Mini Paceman Concept First Look
The Next Member of the Mini Family
Mini Paceman Concept @ 2011 Detroit Auto Show
If you were worried that Mini was starting to make cars that were too big, here's some relief. The new Mini Paceman Concept, which will made its world debut at the 2011 Detroit Auto Show, is no bigger than the recently introduced Countryman. | January 10, 2011
If you were worried that Mini was starting to make cars that were too big, here's some relief. The new Mini Paceman Concept, which will make its world debut at the 2011 Detroit Auto Show, is no bigger than the recently introduced Countryman.
And the bad news? It's not much smaller, either. In fact, the Mini Paceman is identical to the Countryman except for its height, which is only about an inch lower. Their likenesses should not come as much of a surprise, though, as the Paceman is essentially a two-door version of the Countryman. Oh, and it's just a concept. At least that's what Mini is going with now.
Not Too Far From Production
Mini may have applied the concept label to this two-door Countryman, but the Paceman is clearly designed to enter production. Its visual distinctions are minor and none of them are drastic enough to make changes for production very difficult.

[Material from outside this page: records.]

-- ==== Sys2Proof/Machine/CoreBase.lean ====
section
/-! DEFINITION. A core as its instructions use it: levels, control cells, stacks with spill and fill, translation, keys and
tags, the near store's data path, groups and checkpoints, taking an exception or interrupt and returning, and the frame in
which every instruction runs (R223 to R258, R270 to R306). -/

namespace Sys2Proof.Machine

open Sys2Proof

/-! ### Levels and cells (R223, R226 to R228) -/

/-- The handling level of a level (R232). -/
def handlerOf (wld : Nat) : Nat := if wld = 4 then 4 else if 2 ≤ wld then 3 else 1

/-- A task level (R223). -/
def taskLevel (wld : Nat) : Bool := wld = 0 || wld = 2

/-- A level of the strongroom world (R223). -/
def srLevel (wld : Nat) : Bool := 2 ≤ wld

/-- Cell `n` of bank `b`, bank 0 for the unbanked cells (R227, R228). -/
def Arch.cell (a : Arch) (b n : Nat) : Word := tabGet (fun _ => 0) a.cells (32 * b + n)

/-- A cell given a value. -/
def Arch.setCell (a : Arch) (b n : Nat) (v : Word) : Arch := { a with cells := tabPut (fun _ => 0) (32 * b + n) v a.cells }

/-- A cell of the current level. -/
def Arch.own (a : Arch) (n : Nat) : Word := a.cell (a.wld + 1) n

/-- A cell of the current level given a value. -/
def Arch.setOwn (a : Arch) (n : Nat) (v : Word) : Arch := a.setCell (a.wld + 1) n v

/-- TEN and PID. -/
def Arch.ten (a : Arch) : Nat := (a.cell 0 9).toNat % 16
def Arch.pid (a : Arch) : Nat := (a.cell 0 8).toNat % 2 ^ 24

/-- FPC. -/
def Arch.fpc (a : Arch) : Word := a.cell 0 0xC

/-- PSW of a level. -/
def Arch.psw (a : Arch) (wld : Nat) : Word := a.cell (wld + 1) 7

/-- The fields of PSW (R228). -/
def Psw.key : Fld := ⟨47, 44⟩
def Psw.wkey : Fld := ⟨43, 40⟩
def Psw.ie : Fld := ⟨39, 39⟩
def Psw.xa : Fld := ⟨38, 38⟩
def Psw.v : Fld := ⟨37, 37⟩
def Psw.pri : Fld := ⟨35, 32⟩

/-- A self-window register that travels with the seat, by its offset in the window (R238, R300). -/
def Arch.reg (a : Arch) (o : Nat) : Word := tabGet (fun _ => 0) a.regs o
def Arch.setReg (a : Arch) (o : Nat) (v : Word) : Arch := { a with regs := tabPut (fun _ => 0) o v a.regs }

/-- The cell of a stack's pointer, base and limit: the return stack's or the data stack's. -/
def ptrCell (rs : Bool) : Nat := if rs then 2 else 1
def baseCell (rs : Bool) : Nat := if rs then 5 else 3
def limCell (rs : Bool) : Nat := if rs then 6 else 4

/-- The entries of a stack held in the core, the top first. -/
def Arch.stk (a : Arch) (rs : Bool) : List Word := if rs then a.rs else a.ds
def Arch.setStk (a : Arch) (rs : Bool) (l : List Word) : Arch := if rs then { a with rs := l } else { a with ds := l }

/-- DSP or RSP of the current level. -/
def Arch.ptr (a : Arch) (rs : Bool) : Nat := (a.own (ptrCell rs)).toNat

/-- How the bounds of a stack of the current level meet pops and then pushes: the detail of DSTACK or RSTACK where they fail
(R225, R248). -/
def Arch.stackFault (a : Arch) (rs : Bool) (pops pushes : Nat) : Option Nat :=
  let p := a.ptr rs
  let b := (a.own (baseCell rs)).toNat
  let l := (a.own (limCell rs)).toNat
  if pops = 0 && pushes = 0 then none
  else if p < b || l < p then some 2
  else if p < b + pops then some 1
  else if l + pops < p + pushes then some 0
  else none

/-! ### PC format (R240, R241, R255) -/

/-- The linear syllable number of a PC. -/
def linearOf (pc : Nat) : Nat := 6 * (pc / 8) + pc % 8

/-- The PC of a linear syllable number, modulo 6 x 2^40 (R241). -/
def pcOfLinear (n : Int) : Nat :=
  let k := (n % (6 * 2 ^ 40 : Nat)).toNat
  k / 6 * 8 + k % 6

/-- Whether a word is in PC format (R255). -/
def pcFormat (w : Word) : Bool := w.toNat < 2 ^ 43 && w.toNat % 8 ≤ 5

/-- Where sequential execution goes on after an instruction of `len` syllables, with the literal words its word has consumed
(R240). -/
def nextPc (pc len litk : Nat) : Nat :=
  if pc % 8 + len < 6 then pc + len else ((pc / 8 + 1 + litk) % 2 ^ 40) * 8

/-! ### Exceptions (R232) -/

/-- An exception an instruction raises: cause, detail, virtual page, whether a spill or fill raised it, and the module as the
instruction had left it, of which `Mach.undo` keeps what stays. -/
structure Exc where
  cause : Nat
  detail : Nat
  page : Nat := 0
  spill : Bool := false
  at_ : Mach := {}
deriving DecidableEq, Repr

/-- The causes (R232). -/
def Cause.reset : Nat := 0x00
def Cause.illegal : Nat := 0x01
def Cause.priv : Nat := 0x02
def Cause.dstack : Nat := 0x03
def Cause.rstack : Nat := 0x04
def Cause.xlate : Nat := 0x05
def Cause.key : Nat := 0x06
def Cause.type : Nat := 0x07
def Cause.poison : Nat := 0x08
def Cause.pprot : Nat := 0x09
def Cause.paddr : Nat := 0x0A
def Cause.idiv : Nat := 0x0B
def Cause.ddata : Nat := 0x0C
def Cause.dovf : Nat := 0x0D
def Cause.fp : Nat := 0x0E
def Cause.svc : Nat := 0x0F
def Cause.callm : Nat := 0x10
def Cause.intr : Nat := 0x11
def Cause.double : Nat := 0x12

/-- What an instruction does: it gives a value and a state, or raises an exception. -/
abbrev CoreAct := StateT Mach (Except Exc)

/-- An exception raised. -/
def coreExc {α : Type} (cause detail : Nat) (page : Nat := 0) : CoreAct α := fun m =>
  .error { cause := cause, detail := detail, page := page, at_ := m }

/-- A spill or fill: its exceptions set XCS.SPILL (R225). -/
def asSpill {α : Type} (x : CoreAct α) : CoreAct α := fun m =>
  match x m with
  | .ok r => .ok r
  | .error e => .error { e with spill := true }

/-- The architected state of a seat. -/
def Mach.arch (m : Mach) (q : Nat) : Arch := (m.seat q).arch
def Mach.setArch (m : Mach) (q : Nat) (a : Arch) : Mach := m.setSeat q { m.seat q with arch := a }

def getArch (q : Nat) : CoreAct Arch := fun m => .ok (m.arch q, m)
def setArch (q : Nat) (a : Arch) : CoreAct Unit := fun m => .ok ((), m.setArch q a)
def modMach (f : Mach → Mach) : CoreAct Unit := fun m => .ok ((), f m)

/-! ### Performance counters (R297 to R299) -/

/-- An event counted `n` times by each counter of seat `q` that is enabled and selects it (R297). -/
def Mach.pmc (m : Mach) (q ev n : Nat) : Mach :=
  let a := m.arch q
  let ctl := a.reg 0x14
  if fget ctl F.corePmctlEn = 0 || (srLevel a.wld && !fbit ctl F.corePmctlSr) then m
  else
    m.setArch q ((List.range 4).foldl (fun x i =>
      if nbit (fget ctl F.corePmctlEn) i && nbits ctl.toNat (8 * i + 7) (8 * i) = ev then
        x.setReg (0x15 + i) (w48 ((x.reg (0x15 + i)).toNat + n)) else x) a)

/-- Whether an enabled counter of a seat selects an event. -/
def Mach.pmcWants (m : Mach) (q ev : Nat) : Bool :=
  let ctl := (m.arch q).reg 0x14
  (List.range 4).any fun i => nbit (fget ctl F.corePmctlEn) i && nbits ctl.toNat (8 * i + 7) (8 * i) = ev

/-- The counts of cycles and, of an instruction that may fold (R242), of folded operations, which the spec does not fix per
instruction: free values (log 71). -/
def Mach.pmcFree (m : Mach) (q : Nat) (fold : Bool) : Mach :=
  (if fold then [0x01, 0x03] else [0x01]).foldl (fun x ev =>
    if x.pmcWants q ev then let (n, x1) := x.draw; x1.pmc q ev n else x) m

/-- What an access of the instruction in progress will touch and count once it retires (R283, R298). -/
def Mach.noteNs (m : Mach) (q : Nat) (e : NsEv) : Mach := m.setSeat q { m.seat q with acc := e :: (m.seat q).acc }

/-! ### The stacks' directory (R294, R295) -/

/-- The cluster of a seat. -/
def cluOf (q : Nat) : Nat := q / 16

/-- Whether a line is locked in a near store of a cluster. -/
def Mach.lineLocked (m : Mach) (c line : Nat) : Bool :=
  m.seats.any fun e => cluOf e.1 = c && e.2.ns.any fun x => x.2.locked && x.2.line = line

/-- A line removed from the near stores and L1 instruction caches of a cluster, dirty copies written back (R292, R295). -/
def Mach.clusterDrop (m : Mach) (c line : Nat) : Mach :=
  m.seats.foldl (fun x e =>
    if cluOf e.1 ≠ c then x
    else
      let x1 := match e.2.dirtyOf line with
        | some ws => x.writeLine line ws
        | none => x
      if e.2.dropLine line = e.2 then x1 else x1.setSeat e.1 ((x1.seat e.1).dropLine line)) m

/-- A line used in the stacks of a cluster: whether it was there, and the state after it is the most recently used of its set; a
set of 16 displaces the least recently used line that is not locked (R294, R295). -/
def Mach.stacksUse (m : Mach) (c line : Nat) : Bool × Mach :=
  let k := 4096 * c + line % 4096
  let set := tabGet (fun _ => []) m.l2 k
  if set.contains line then (true, { m with l2 := tabPut (fun _ => []) k (line :: set.filter (· ≠ line)) m.l2 })
  else
    let (gone, keep) : Option Nat × List Nat :=
      if set.length < 16 then (none, set)
      else match set.reverse.find? fun l => !m.lineLocked c l with
        | some l => (some l, set.filter (· ≠ l))
        | none => (none, set.take 15)
    let m1 := match gone with
      | some l => m.clusterDrop c l
      | none => m
    let m2 : Mach := { m1 with l2 := tabPut (fun _ => []) k (line :: keep) m1.l2 }
    (false, match gone with
      | some l => if m2.l2dirty.contains l && !m2.inStacks l then m2.toGroup l else m2
      | none => m2)

/-! ### The near store (R282 to R286) -/

/-- Entry `i` of a near store. -/
def Seat.ent (s : Seat) (i : Nat) : NsEnt := tabGet (fun _ => {}) s.ns i
def Seat.setEnt (s : Seat) (i : Nat) (e : NsEnt) : Seat := { s with ns := tabPut (fun _ => {}) i e s.ns }

/-- The valid entry that holds a line. -/
def Seat.holds (s : Seat) (line : Nat) : Option Nat := (s.ns.find? fun e => e.2.valid && e.2.line = line).map Prod.fst

/-- The locked-empty entry of a line (R282). -/
def Seat.lockedEmpty (s : Seat) (line : Nat) : Option Nat :=
  (s.ns.find? fun e => !e.2.valid && e.2.locked && e.2.line = line).map Prod.fst

/-- The buffered copy of a line (R285). -/
def Seat.buffered (s : Seat) (line : Nat) : Bool := s.evb.any fun e => e.line = line

/-- Whether leaf `l` lies under node `n` of the replacement tree. -/
def underNode (n l : Nat) : Bool := (List.range 7).any fun k => l / 2 ^ k = n

/-- Whether the subtree of a node holds an unlocked entry. -/
def Seat.anyUnlocked (s : Seat) (n : Nat) : Bool := (List.range 64).any fun e => underNode n (e + 64) && !(s.ent e).locked

/-- The walk down the replacement tree from node `n` (R283). -/
def Seat.victimFrom (s : Seat) : Nat → Nat → Nat
  | 0, n => n - 64
  | k + 1, n =>
    let d := if s.plru.contains n then 1 else 0
    Seat.victimFrom s k (2 * n + if s.anyUnlocked (2 * n + d) then d else 1 - d)

/-- victim() of R283. -/
def Seat.victim (s : Seat) : Nat :=
  match findLt 64 fun i => !(s.ent i).valid && !(s.ent i).locked with
  | some i => i
  | none => s.victimFrom 6 1

/-- touch(e) of R283, from node `n` up. -/
def touchFrom : Nat → Nat → List Nat → List Nat
  | 0, _, bits => bits
  | k + 1, n, bits => touchFrom k (n / 2) (if n % 2 = 0 then setIns (n / 2) bits else setDel (n / 2) bits)

def Seat.touch (s : Seat) (i : Nat) : Seat := { s with plru := touchFrom 6 (i + 64) s.plru }

/-- The fill of entry `i` completes (R283): the entry is touched and a dirty victim enters the eviction buffer. -/
def Seat.fillDone (s : Seat) (i : Nat) : Seat :=
  let s1 := (s.setEnt i { s.ent i with filling := false }).touch i
  { s1 with evb := s1.evb.map fun e => if e.entry = some i then { e with entry := none } else e }

/-- Every fill of a seat completes. -/
def Mach.fillsDone (m : Mach) (q : Nat) : Mach :=
  let s := m.seat q
  let is := (s.ns.filter fun e => e.2.filling).map Prod.fst
  if is.isEmpty then m else m.setSeat q (is.foldl Seat.fillDone s)

/-- The lines in the eviction buffer (R285). -/
def Seat.evbCount (s : Seat) : Nat := (s.evb.filter fun e => e.entry.isNone).length

/-- The oldest buffered line written back (R285). -/
def Mach.writeBack (m : Mach) (q : Nat) : Mach :=
  let s := m.seat q
  match s.evb.find? fun e => e.entry.isNone with
  | some e => (m.writeLine e.line e.words).setSeat q { s with evb := s.evb.filter fun x => x.line ≠ e.line }
  | none => m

Note that the entire front fascia is carried over from the Countryman. That wide smile framed by the big headlights is there, along with foglights at each corner and an intake between them. There's a slightly different three-bar grille on the Paceman, but that's an easy enough change.
That gold slash that juts down from the A-pillar is nothing more than a splash of paint designed to draw your eye to the unique set of 19-inch wheels. Probably safe to assume that they're not production pieces, although the Countryman offers optional 18-inch sport wheels, so these aren't that far from production specs.
If there's one visual cue that gives the Mini Paceman a unique look, it's the blacked-out C-pillars combined with the contrasting white roof. Mini calls it a "helmet" roof and it's been used on numerous concepts over the years to great effect. Whether it makes it to production is unclear, but it would surely make for a better-looking profile than the Countryman's cluttered lines.
Plenty of Room if You Can Get in
As you might expect, the Paceman carries over much of the Countryman's design to the cabin. It has the same flow-through center rail that extends all the way to the rear seats, along with a centrally located speedometer and large circular side vents.
Mini notes that the door panels were tailored specifically for the Paceman to emphasize the length of the doors. As far as we can tell, they look very much like the Countryman's setup except for the slightly slimmer ellipses.
Since the Paceman has the same overall length as the Countryman, we can only assume that the wheelbase is unchanged as well. This should make for decent-size rear seats, provided you can squeeze into them.
As expected, Mini went ahead and shoved its most powerful engine into the Paceman concept. Why not, eh?
In this case, that would be the 1.6-liter turbocharged unit found in the John Cooper Works models. It generates 211 horsepower and as much as 207 pound-feet of torque, not bad for a little coupe. And what do you know, the Mini Paceman also includes the same all-wheel-drive system as the Countryman. That means it's more or less front-wheel drive until the wheels begin to slip and the center differential redirects some of the power to the rear.
Mini claims that the Paceman gets its own unique chassis setup. It doesn't exactly say what changes were made, but assume that the MacPherson struts and multilink rear end received an appropriate level of retuning.
Is This the Next Mini?
If Vegas took odds on such things, we would put all of our money on "yes," or whatever the affirmative is in books these days. The Mini Paceman is a set of wheels and a paint job away from the showroom in our estimation. Expect to see a wider range of engines, too, of course, along with a few Paceman-only options to make it just a little bit different from the Countryman.
Oh, and hopefully, they'll go with a name change, too. As Sean Penn learned in the late '80s cop flick Colors, no one wants to drive around in a Pac-Man.